# Listed records
►

-- ==== Sys2Proof/Machine/Dispatch.lean ====
section
/-! DEFINITION. One arm per command. -/

namespace Sys2Proof.Machine

/-- R10: a command's whole effect, from the idle engine at whose edge it is accepted. -/
def exec (i : Instr) (s : State) : Host.Outcome State Fault Refusal :=
  match i with
  | .referenceStep crc data => Sys2Proof.Machine.execReferenceStep crc data s
  | .fastStep crc data => Sys2Proof.Machine.execFastStep crc data s
  | .foldN crc n => Sys2Proof.Machine.execFoldN crc n s
  | .combine2 data1 data2 => Sys2Proof.Machine.execCombine2 data1 data2 s
  | .combine3 data1 data2 data3 => Sys2Proof.Machine.execCombine3 data1 data2 data3 s

end Sys2Proof.Machine
end

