-- ==== Sys2Proof/Laws/Datapath.lean ====
section
/-! SUPPORT. The datapath's small lemmas: the bits of a shift, the table's entries, the fold one byte at a time. -/

namespace Sys2Proof.Machine

/-- R58, bit 0: the feedback gated by the polynomial's constant coefficient. -/
theorem shift1_bit_zero (p r : Byte) (b : Bool) :
    (shift1 p r b).getLsbD 0 = ((r.getLsbD 7 ^^ b) && p.getLsbD 0) := by
  unfold shift1
  split <;> simp_all

/-- R58, bits 1 to 7: the bit below, with the feedback gated by the polynomial's coefficient. -/
theorem shift1_bit_succ (p r : Byte) (b : Bool) (j : Nat) (h : j < 7) :
    (shift1 p r b).getLsbD (j + 1) = (r.getLsbD j ^^ ((r.getLsbD 7 ^^ b) && p.getLsbD (j + 1))) := by
  have hj : j + 1 < 8 := by omega
  unfold shift1
  split <;> simp_all [BitVec.getLsbD_shiftLeft, -BitVec.getLsbD_eq_getElem]

/-- R58: the data bit enters only through its XOR with bit 7. -/
theorem shift1_linear (p r r' : Byte) (b b' : Bool) :
    shift1 p (r ^^^ r') (b ^^ b') = shift1 p r b ^^^ shift1 p r' b' := by
  apply BitVec.eq_of_getLsbD_eq
  intro j hj
  cases j with
  | zero =>
    simp only [BitVec.getLsbD_xor, shift1_bit_zero]
    cases r.getLsbD 7 <;> cases r'.getLsbD 7 <;> cases b <;> cases b' <;> cases p.getLsbD 0 <;> rfl
  | succ j =>
    have h : j < 7 := by omega
    simp only [BitVec.getLsbD_xor, shift1_bit_succ _ _ _ j h]
    cases r.getLsbD j <;> cases r'.getLsbD j <;> cases r.getLsbD 7 <;> cases r'.getLsbD 7 <;> cases b <;>
      cases b' <;> cases p.getLsbD (j + 1) <;> rfl

/-- R58: a register shifted with its own bit 7 as the data bit has no feedback. -/
theorem shift1_self (p d : Byte) : shift1 p d (d.getLsbD 7) = d <<< 1 := by simp [shift1]

/-- R60's reason: a data byte folded into the register before the shift gives the feedback it gives when its bit 7 is shifted
in; what remains of it is the byte shifted by one. -/
theorem shift1_absorb (p r d : Byte) :
    shift1 p (r ^^^ d) false = shift1 p r (d.getLsbD 7) ^^^ d <<< 1 := by
  have h := shift1_linear p r d (d.getLsbD 7) (d.getLsbD 7)
  rw [shift1_self, Bool.xor_self] at h
  exact h

/-- R63: the entry of the table at an index. -/
theorem tableAt_eq (p i : Byte) : tableAt p i = refStep p 0 i := by
  simp [tableAt, table]

/-- R64: the fast step is the reference step of the XOR from 0x00. -/
theorem fastStep_eq_tableAt (p c d : Byte) : fastStep p c d = tableAt p (c ^^^ d) := rfl

/-- R72: no byte folded. -/
@[simp] theorem fold_zero (p c : Byte) (vs : List Byte) : fold p c vs 0 = c := by simp [fold]

/-- R72: the first byte folded, then the rest from there. -/
theorem fold_cons (p c v : Byte) (vs : List Byte) (n : Nat) :
    fold p c (v :: vs) (n + 1) = fold p (fastStep p c v) vs n := by simp [fold]

end Sys2Proof.Machine
end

◄

For every line of the material that holds the word "Bool", make a copy.

theorem shift1_bit_zero (p r : Byte) (b : Bool) :
theorem shift1_bit_succ (p r : Byte) (b : Bool) (j : Nat) (h : j < 7) :
theorem shift1_linear (p r r' : Byte) (b b' : Bool) :
  rw [shift1_self, Bool.xor_self] at h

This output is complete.